The house, probably dating from 1722 to 1723, was originally built for Capt., later Vice-Admiral, Francis Hosier (1673–1727) on wasteland adjacent to Greenwich Park, probably with John James as architect. The house then had a superb view and easy access to London by road and river. Hosier had made his fortune through trade at sea and both the ship he served on as a lieutenant and his own ship were called the Neptune. He occupied the house until dying of yellow fever at sea in 1727, during the disastrous Blockade of Porto Bello off Panama.

In 1748 the lease of the house was inherited by the 4th Earl of Chesterfield. He was a politician, diplomat, man of letters and wit who eventually became Secretary of State. He added the splendid bow windowed gallery for entertaining and displaying his art treasures. Chesterfield wrote that the view from the gallery gave him "three different, and the finest, prospects in the world".

In 1782, the next purchaser was Richard Hulse (1727–1805), 2nd son of Sir Edward Hulse, 1st Bt., physician to George II and Elizabeth Levett. He was High Sheriff of Kent in 1768 and a JP. He held the office of Deputy Governor of the Hudson's Bay Company between 1799 and 1805. He lived at sometime at Baldwins, Kent, and died unmarried without progeny. Hulse added a room with a bow window on the north side to balance Chesterfield's gallery and this is how the house appears today.
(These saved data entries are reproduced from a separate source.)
/-! ### Release and reset (R282, R419, R439) -/

/-- Every port at reset, its retired lanes from the defect list. -/
def resetPorts (d : Dev) : Dev :=
  let d := { d with ports := { d.ports with port := [], detour := [], k3Filter := [] } }
  (List.range 16).foldl (fun d p => portMod p (fun x => { x with retired := lanesListed d p }) d) d

/-- The port tiles are released: enabled ports look for their partners (R282, R419). -/
def releasePorts (d : Dev) : Dev :=
  (List.range 16).foldl (fun d p =>
    if laneCount (usable d p) < 2 then portDown p .retired (some 0xE) d
    else if portEnabled d p then portDown p .detect none d else d) (resetPorts d)

/-- Admission makes the ports ACTIVE and holds their identities (R286, R439). -/
def admitPorts (d : Dev) : Dev :=
  (List.range 16).foldl (fun d p =>
    if (portGet d p).st = .admitWait then portAdmitNow p d else d) d

end Sys2Proof.Machine
end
Chesterfield House, as it was known, was briefly renamed Brunswick house while occupied by the Duchess of Brunswick from 1807 to 1813.

It was first used as the official residence of the Ranger of Greenwich Park in 1816; previously, Caroline of Brunswick, appointed Ranger in 1806, had lived in the neighbouring Montagu House (demolished in 1815).

At the invitation of Queen Victoria, Field Marshal Lord Wolseley and his family moved from their former home at 6 Hill Street, London to the much grander Ranger's House in Autumn 1888.

The London County Council purchased the house in 1902 from the Commissioners of Woods and Forests and it became a council sports club and tea rooms. It was requisitioned in both World Wars. Two blue plaques were erected by the London County Council in 1937 to commemorate Wolseley and Chesterfield at the house. Later it was used to display the Dolmetsch collection of musical instruments and the Suffolk Collection of Jacobean portraits. The latter is now on display at Kenwood House.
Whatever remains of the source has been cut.